**** EXCERPTED DATA ****

/-! ### Colour conversion (41_csc.md) -/

/-- `CSC` with a stream completes: every pixel of the `W` by `H` frame takes the converted source pixel at the same
place, by the formulas of R142 with their clips (a place `SRC` no longer has reads as a free value, log entry 17); no
other element of `CUR` and nothing else changes, the model's counter of free values apart (R141, R142). -/
def Obligations.FrameIsConverted : Prop :=
  ∀ s : State, s.err = false → s.stream = true →
    ∃ t, exec .csc s = .next t ∧
      (∀ x y, x < s.w.toNat → y < s.h.toNat →
        let r : Int := srcR (s.srcPx x y)
        let g : Int := srcG (s.srcPx x y)
        let b : Int := srcB (s.srcPx x y)
        (pixY (t.curPx x y) : Int) = max 0 (min 255 ((77 * r + 150 * g + 29 * b) / 256)) ∧
        (pixU (t.curPx x y) : Int) = max 0 (min 255 ((-43 * r - 85 * g + 128 * b) / 256 + 128)) ∧
        (pixV (t.curPx x y) : Int) = max 0 (min 255 ((128 * r - 107 * g - 21 * b) / 256 + 128))) ∧
      (∀ i, (∀ x y, x < s.w.toNat → y < s.h.toNat → i ≠ pixelIndex s.w.toNat x y) → t.cur.read i = s.cur.read i) ∧
      t = { s with cur := t.cur, cmdcnt := s.cmdcnt + 1, nextFree := t.nextFree }

/-- The clips of the converter never act, and where the extremes are reached (R143). -/
def Obligations.ColourClipsNeverAct : Prop :=
  (∀ r g b : Nat, r ≤ 255 → g ≤ 255 → b ≤ 255 →
    0 ≤ cscY r g b ∧ cscY r g b ≤ 255 ∧
    -128 ≤ cscSum (-43) (-85) 128 r g b ∧ cscSum (-43) (-85) 128 r g b ≤ 127 ∧
    -128 ≤ cscSum 128 (-107) (-21) r g b ∧ cscSum 128 (-107) (-21) r g b ≤ 127 ∧
    0 ≤ cscU r g b ∧ cscU r g b ≤ 255 ∧ 0 ≤ cscV r g b ∧ cscV r g b ≤ 255) ∧
  cscY 255 255 255 = 255 ∧ cscU 0 0 255 = 255 ∧ cscU 255 255 0 = 0 ∧ cscV 255 0 0 = 255 ∧ cscV 0 255 255 = 0

/-! ### Blocks (42_block_extract_recon.md) -/

/-- The three `EXTRACT` commands complete on the grid: the six planes of the bank's `SB` hold, as exact `f64`, the luma
tiles and the truncated 2 by 2 chroma averages of the macroblock in `CUR` or `REF`, or their differences; nothing else changes (R151 to R153). -/
def Obligations.MacroblockIsExtracted : Prop :=
  ∀ (s : State) (b : BankId), s.err = false → s.onGrid →
    let px : FrameMem 24 → Nat → Nat → Pixel := fun f x y =>
      f.read (pixelIndex s.w.toNat (16 * s.mbx.toNat + x) (16 * s.mby.toNat + y))
    let chroma : (Pixel → Nat) → FrameMem 24 → Fin 8 → Fin 8 → Nat := fun comp f r c =>
      (comp (px f (2 * c.val) (2 * r.val)) + comp (px f (2 * c.val + 1) (2 * r.val)) +
        comp (px f (2 * c.val) (2 * r.val + 1)) + comp (px f (2 * c.val + 1) (2 * r.val + 1))) / 4
    let ext : FrameMem 24 → PlaneId → Fin 8 → Fin 8 → Nat := fun f p r c =>
      if p = 4 then chroma pixU f r c else if p = 5 then chroma pixV f r c
      else pixY (px f (c.val + 8 * (p.val % 2)) (r.val + 8 * (p.val / 2)))
    ∀ i ∈ [(Instr.extractCur b, fun p r c => (ext s.cur p r c : Int)), (.extractRef b, fun p r c => (ext s.ref p r c : Int)),
        (.extractDiff b, fun p r c => (ext s.cur p r c : Int) - (ext s.ref p r c : Int))],
      ∃ t, exec i.1 s = .next t ∧
        (∀ p r c, t.sbAt b p (elemAt r c) = some (f64OfInt (i.2 p r c))) ∧
        t.bank b = { s.bank b with sb := (t.bank b).sb } ∧ (∀ b', b' ≠ b → t.bank b' = s.bank b') ∧
        t = { s with banks := t.banks, cmdcnt := s.cmdcnt + 1 }

/-- `RECON` on the grid, with every element of the bank's `SB` written and finite, completes: each of the 256 pixels takes
its luma from its own tile and its chroma from its 2 by 2 footprint, rounded on the exact value, the reference added in
`INTER` mode before the clip; no other element of `CUR` and nothing else changes (R156 to R158). -/
def Obligations.MacroblockIsReconstructed : Prop :=
  ∀ (s : State) (b : BankId) (mode : ReconMode) (v : PlaneId → ElemId → F64), s.err = false → s.onGrid →
    (∀ p k, s.sbAt b p k = some (v p k)) → (∀ p k, f64Finite (v p k) = true) →
    let sample : PlaneId → Nat → Nat → Int := fun p r c =>
      let k : ElemId := Fin.ofNat 64 (8 * r + c)
      max 0 (min 255 (f64Round (v p k) + (if mode = .inter then (s.extRef p k : Int) else 0)))
    ∃ t, exec (.recon b mode) s = .next t ∧
      (∀ x y, x < 16 → y < 16 →
        (pixY (t.cur.read (s.mbIndex x y)) : Int) = sample (Fin.ofNat 6 (x / 8 + 2 * (y / 8))) (y % 8) (x % 8) ∧
        (pixU (t.cur.read (s.mbIndex x y)) : Int) = sample 4 (y / 2) (x / 2) ∧
        (pixV (t.cur.read (s.mbIndex x y)) : Int) = sample 5 (y / 2) (x / 2)) ∧
      (∀ i, (∀ x y, x < 16 → y < 16 → i ≠ s.mbIndex x y) → t.cur.read i = s.cur.read i) ∧
      t = { s with cur := t.cur, cmdcnt := s.cmdcnt + 1 }

/-- `COPYMB` on the grid completes: the 256 pixels of the macroblock in `CUR` read as those of `REF`; no other element of
`CUR` and nothing else changes (R159). -/
def Obligations.MacroblockIsCopied : Prop :=
  ∀ s : State, s.err = false → s.onGrid →
    ∃ t, exec .copymb s = .next t ∧
      (∀ x y, x < 16 → y < 16 → t.cur.read (s.mbIndex x y) = s.ref.read (s.mbIndex x y)) ∧
      (∀ i, (∀ x y, x < 16 → y < 16 → i ≠ s.mbIndex x y) → t.cur.read i = s.cur.read i) ∧
      t = { s with cur := t.cur, cmdcnt := s.cmdcnt + 1 }

/-- The rounding of `RECON` is to nearest with halves up on the exact value, at every finite number (R157). -/
def Obligations.RoundingIsNearestHalvesUp : Prop :=
  ∀ x : F64, f64Finite x = true →
    2 * f64Round x * f64Unit - f64Unit ≤ 2 * f64Val x ∧ 2 * f64Val x < 2 * f64Round x * f64Unit + f64Unit

/-- `EXTRACT b, CUR` then `RECON b, INTRA` at one position: every luma component of the macroblock is unchanged, every
chroma component is the truncated average of its 2 by 2 footprint before the pair (R155). -/
def Obligations.ExtractThenReconstruct : Prop :=
  ∀ (s : State) (b : BankId), s.err = false → s.onGrid →
    ∃ t u, exec (.extractCur b) s = .next t ∧ exec (.recon b .intra) t = .next u ∧ u.err = false ∧
      ∀ x y, x < 16 → y < 16 →
        pixY (u.cur.read (s.mbIndex x y)) = pixY (s.cur.read (s.mbIndex x y)) ∧
        ∀ comp ∈ [pixU, pixV], comp (u.cur.read (s.mbIndex x y)) =
          (comp (s.cur.read (s.mbIndex (2 * (x / 2)) (2 * (y / 2)))) +
            comp (s.cur.read (s.mbIndex (2 * (x / 2) + 1) (2 * (y / 2)))) +
            comp (s.cur.read (s.mbIndex (2 * (x / 2)) (2 * (y / 2) + 1))) +
            comp (s.cur.read (s.mbIndex (2 * (x / 2) + 1) (2 * (y / 2) + 1)))) / 4
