-- ==== Sys2Proof/Laws/Memory.lean ====
section
/-! SUPPORT. The laws of the frame memories: what a read gives after a write, that every operation keeps the canonical
form, and the pixel indexes. -/

namespace Sys2Proof.Machine

/-! ### Listed cells -/

theorem cellGet_cellSet {α : Type} (l : List (Nat × α)) (i k : Nat) (v : α) :
    cellGet (cellSet l i v) k = if k = i then some v else cellGet l k := by
  induction l with
  | nil => simp [cellSet, cellGet]
  | cons c rest ih =>
    obtain ⟨j, u⟩ := c
    simp only [cellSet]
    split
    · simp [cellGet]
    · split
      · subst_vars
        simp only [cellGet]
        split <;> simp_all
      · simp only [cellGet, ih]
        split <;> split <;> simp_all

theorem mem_keys_cellSet {α : Type} (l : List (Nat × α)) (i k : Nat) (v : α) :
    k ∈ (cellSet l i v).map Prod.fst ↔ k = i ∨ k ∈ l.map Prod.fst := by
  induction l with
  | nil => simp [cellSet]
  | cons c rest ih =>
    obtain ⟨j, u⟩ := c
    simp only [cellSet]
    split
    · simp
    · split
      · subst_vars; simp
      · rw [List.map_cons, List.mem_cons, ih, List.map_cons, List.mem_cons]; tauto

theorem cellSet_sorted {α : Type} (l : List (Nat × α)) (i : Nat) (v : α)
    (h : (l.map Prod.fst).Pairwise (· < ·)) : ((cellSet l i v).map Prod.fst).Pairwise (· < ·) := by
  induction l with
  | nil => simp [cellSet]
  | cons c rest ih =>
    obtain ⟨j, u⟩ := c
    simp only [List.map_cons, List.pairwise_cons] at h
    simp only [cellSet]
    split
    · rename_i hij
      simp only [List.map_cons, List.pairwise_cons, List.mem_cons, forall_eq_or_imp]
      exact ⟨⟨hij, fun a ha => hij.trans (h.1 a ha)⟩, h⟩
    · split
      · subst_vars
        simpa using h
      · rename_i h1 h2
        simp only [List.map_cons, List.pairwise_cons]
        refine ⟨fun a ha => ?_, ih h.2⟩
        rcases (mem_keys_cellSet rest i a v).1 ha with rfl | ha
        · omega
        · exact h.1 a ha

/-! ### Frame memories -/

theorem read_write {n : Nat} (m : FrameMem n) (i k : Nat) (v : BitVec n) :
    (m.write i v).read k = if k = i then v else m.read k := by
  simp only [FrameMem.read, FrameMem.write, cellGet_cellSet]
  split <;> rfl

@[simp] theorem read_write_same {n : Nat} (m : FrameMem n) (i : Nat) (v : BitVec n) : (m.write i v).read i = v := by
  simp [read_write]

theorem read_write_other {n : Nat} (m : FrameMem n) (i k : Nat) (v : BitVec n) (h : k ≠ i) :
    (m.write i v).read k = m.read k := by
  simp [read_write, h]

/-- An element that was never written since its content became unspecified reads as the free value of its number. -/
@[simp] theorem read_unspecified {n : Nat} (fill i : Nat) :
    (FrameMem.unspecified fill : FrameMem n).read i = (Config.anyPixel fill i).setWidth n := rfl

@[simp] theorem write_fill {n : Nat} (m : FrameMem n) (i : Nat) (v : BitVec n) : (m.write i v).fill = m.fill := rfl

theorem write_wf {n : Nat} (m : FrameMem n) (i : Nat) (v : BitVec n) (h : m.wf) : (m.write i v).wf :=
  cellSet_sorted _ _ _ h

theorem unspecified_wf {n : Nat} (fill : Nat) : (FrameMem.unspecified fill : FrameMem n).wf := by
  simp [FrameMem.wf, FrameMem.unspecified]

@[simp] theorem writeList_nil {n : Nat} (m : FrameMem n) : m.writeList [] = m := rfl

@[simp] theorem writeList_cons {n : Nat} (m : FrameMem n) (a : Nat × BitVec n) (ws : List (Nat × BitVec n)) :
    m.writeList (a :: ws) = (m.writeList ws).write a.1 a.2 := rfl

theorem writeList_wf {n : Nat} (m : FrameMem n) (ws : List (Nat × BitVec n)) (h : m.wf) : (m.writeList ws).wf := by
  induction ws with
  | nil => exact h
  | cons a ws ih => exact write_wf _ _ _ ih

@[simp] theorem writeList_fill {n : Nat} (m : FrameMem n) (ws : List (Nat × BitVec n)) : (m.writeList ws).fill = m.fill := by
  induction ws with
  | nil => rfl
  | cons a ws ih => simpa using ih

/-- Where no pair of the list names an element, it reads as before. -/
theorem read_writeList_other {n : Nat} {α : Type} (m : FrameMem n) (l : List α) (idx : α → Nat) (val : α → BitVec n)
    (k : Nat) (h : ∀ a ∈ l, k ≠ idx a) : (m.writeList (l.map fun a => (idx a, val a))).read k = m.read k := by
  induction l with
  | nil => rfl
  | cons a l ih =>
    rw [List.map_cons, writeList_cons, read_write_other _ _ _ _ (h a (by simp))]
    exact ih fun b hb => h b (by simp [hb])

/-- Where every pair that names an element gives it the same value, it reads as that value. -/
theorem read_writeList_mem {n : Nat} {α : Type} (m : FrameMem n) (l : List α) (idx : α → Nat) (val : α → BitVec n)
    (a : α) (ha : a ∈ l) (h : ∀ b ∈ l, idx b = idx a → val b = val a) :
    (m.writeList (l.map fun a => (idx a, val a))).read (idx a) = val a := by
  induction l with
  | nil => simp at ha
  | cons c l ih =>
    rw [List.map_cons, writeList_cons, read_write]
    split
    · rename_i e; exact h c (by simp) e.symm
    · rename_i e
      have : a ∈ l := by
        rcases List.mem_cons.1 ha with rfl | h'
        · exact absurd rfl e
        · exact h'
      exact ih this fun b hb => h b (by simp [hb])

/-! ### Pixel indexes -/

@[simp] theorem mem_framePixels (w h : Nat) (xy : Nat × Nat) : xy ∈ framePixels w h ↔ xy.1 < w ∧ xy.2 < h := by
  obtain ⟨x, y⟩ := xy
  simp only [framePixels, List.mem_flatMap, List.mem_map, List.mem_range, Prod.mk.injEq]
  constructor
  · rintro ⟨y', hy, x', hx, rfl, rfl⟩; exact ⟨hx, hy⟩
  · rintro ⟨hx, hy⟩; exact ⟨y, hy, x, hx, rfl, rfl⟩

theorem pixelIndex_inj {pitch x y x' y' : Nat} (hx : x < pitch) (hx' : x' < pitch)
    (h : pixelIndex pitch x y = pixelIndex pitch x' y') : x = x' ∧ y = y' := by
  simp only [pixelIndex] at h
  have hy : y = y' := by
    have h1 : (y * pitch + x) / pitch = y := by
      rw [Nat.mul_comm, Nat.mul_add_div (by omega), Nat.div_eq_of_lt hx]; omega
    have h2 : (y' * pitch + x') / pitch = y' := by
      rw [Nat.mul_comm, Nat.mul_add_div (by omega), Nat.div_eq_of_lt hx']; omega
    rw [← h1, ← h2, h]
  subst hy
  exact ⟨by omega, rfl⟩

/-- On the grid, different pixels of the macroblock are different elements. -/
theorem mbIndex_inj (s : State) (hg : s.onGrid) {x y x' y' : Nat} (hx : x < 16) (hx' : x' < 16)
    (h : s.mbIndex x y = s.mbIndex x' y') : x = x' ∧ y = y' := by
  obtain ⟨-, hmx, -⟩ := hg
  have := pixelIndex_inj (by simp only [Config.mbSize]; omega) (by simp only [Config.mbSize]; omega) h
  simp only [Config.mbSize] at this
  omega

/-! ### Every operation keeps the canonical form -/

theorem memoryWf_reset : State.reset.memoryWf := by decide

theorem memoryWf_memRead (sp : Space) (i : Nat) (s : State) (h : s.memoryWf) : (memRead sp i s).memoryWf := by
  unfold memRead; split <;> exact h

theorem memoryWf_memWrite (sp : Space) (i : Nat) (v : BitVec 64) (s : State) (h : s.memoryWf) :
    (memWrite sp i v s).memoryWf := by
  obtain ⟨h1, h2, h3⟩ := h
  unfold memWrite
  split
  · cases sp
    case src => exact ⟨write_wf _ _ _ h1, h2, h3⟩
    case cur => exact ⟨h1, write_wf _ _ _ h2, h3⟩
    case ref => exact ⟨h1, h2, write_wf _ _ _ h3⟩
    all_goals exact ⟨h1, h2, h3⟩
  · exact ⟨h1, h2, h3⟩

theorem memoryWf_busRead (m : BusMap) (a size : Nat) (s : State) (h : s.memoryWf) : (busRead m a size s).memoryWf := by
  unfold busRead; split
  · exact memoryWf_memRead _ _ _ h
  · exact h

theorem memoryWf_busWrite (m : BusMap) (a : Nat) (bytes : List Byte) (s : State) (h : s.memoryWf) :
    (busWrite m a bytes s).memoryWf := by
  unfold busWrite; split
  · exact memoryWf_memWrite _ _ _ _ h
  · exact h

theorem memoryWf_forgetSrc (s : State) (h : s.memoryWf) : s.forgetSrc.memoryWf := ⟨unspecified_wf _, h.2⟩

theorem memoryWf_forgetFrames (s : State) (h : s.memoryWf) : s.forgetFrames.memoryWf :=
  ⟨h.1, unspecified_wf _, unspecified_wf _⟩

theorem memoryWf_softReset (s : State) (h : s.memoryWf) : (softReset s).memoryWf := h

theorem memoryWf_hardReset (s : State) (h : s.memoryWf) : (hardReset s).memoryWf :=
  memoryWf_forgetFrames _ (memoryWf_forgetSrc _ h)

theorem memoryWf_setWreq (v : BitVec 16) (s : State) (h : s.memoryWf) : (setWreq v s).memoryWf := by
  unfold setWreq; split
  · exact h
  · exact memoryWf_forgetSrc s h

theorem memoryWf_setHreq (v : BitVec 16) (s : State) (h : s.memoryWf) : (setHreq v s).memoryWf := by
  unfold setHreq; split
  · exact h
  · exact memoryWf_forgetSrc s h

theorem memoryWf_createStream (s : State) (h : s.memoryWf) : (createStream s).memoryWf := memoryWf_forgetFrames s h

theorem memoryWf_endFrame (s : State) (h : s.memoryWf) : (endFrame s).memoryWf := ⟨h.1, h.2.1, h.2.1⟩

theorem memoryWf_convertFrame (s : State) (h : s.memoryWf) : (convertFrame s).memoryWf :=
  ⟨h.1, writeList_wf _ _ h.2.1, h.2.2⟩

theorem memoryWf_writeMb (f : Nat → Nat → Pixel) (s : State) (h : s.memoryWf) : (writeMb f s).memoryWf :=
  ⟨h.1, writeList_wf _ _ h.2.1, h.2.2⟩

theorem memoryWf_hostAccess (m : BusMap) (a : HostStep) (s : State) (h : s.memoryWf) : (hostAccess m a s).memoryWf := by
  cases a with
  | command w => exact h
  | memRead sp i => exact memoryWf_memRead sp i s h
  | memWrite sp i v => exact memoryWf_memWrite sp i v s h
  | busRead a size => exact memoryWf_busRead m a size s h
  | busWrite a bytes => exact memoryWf_busWrite m a bytes s h
  | rst => exact memoryWf_hardReset s h

end Sys2Proof.Machine
end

****

- **AIM OF THE EXERCISE**: Set down exactly the lines from the opening line of the material through the line in which "def Obligations.ColourClipsNeverAct : Prop" occurs, both included, and no other lines.

- **RESPONSE TO THIS EXERCISE**:
/-! ### Colour conversion (41_csc.md) -/

/-- `CSC` with a stream completes: every pixel of the `W` by `H` frame takes the converted source pixel at the same
place, by the formulas of R142 with their clips (a place `SRC` no longer has reads as a free value, log entry 17); no
other element of `CUR` and nothing else changes, the model's counter of free values apart (R141, R142). -/
def Obligations.FrameIsConverted : Prop :=
  ∀ s : State, s.err = false → s.stream = true →
    ∃ t, exec .csc s = .next t ∧
      (∀ x y, x < s.w.toNat → y < s.h.toNat →
        let r : Int := srcR (s.srcPx x y)
        let g : Int := srcG (s.srcPx x y)
        let b : Int := srcB (s.srcPx x y)
        (pixY (t.curPx x y) : Int) = max 0 (min 255 ((77 * r + 150 * g + 29 * b) / 256)) ∧
        (pixU (t.curPx x y) : Int) = max 0 (min 255 ((-43 * r - 85 * g + 128 * b) / 256 + 128)) ∧
        (pixV (t.curPx x y) : Int) = max 0 (min 255 ((128 * r - 107 * g - 21 * b) / 256 + 128))) ∧
      (∀ i, (∀ x y, x < s.w.toNat → y < s.h.toNat → i ≠ pixelIndex s.w.toNat x y) → t.cur.read i = s.cur.read i) ∧
      t = { s with cur := t.cur, cmdcnt := s.cmdcnt + 1, nextFree := t.nextFree }

/-- The clips of the converter never act, and where the extremes are reached (R143). -/
def Obligations.ColourClipsNeverAct : Prop :=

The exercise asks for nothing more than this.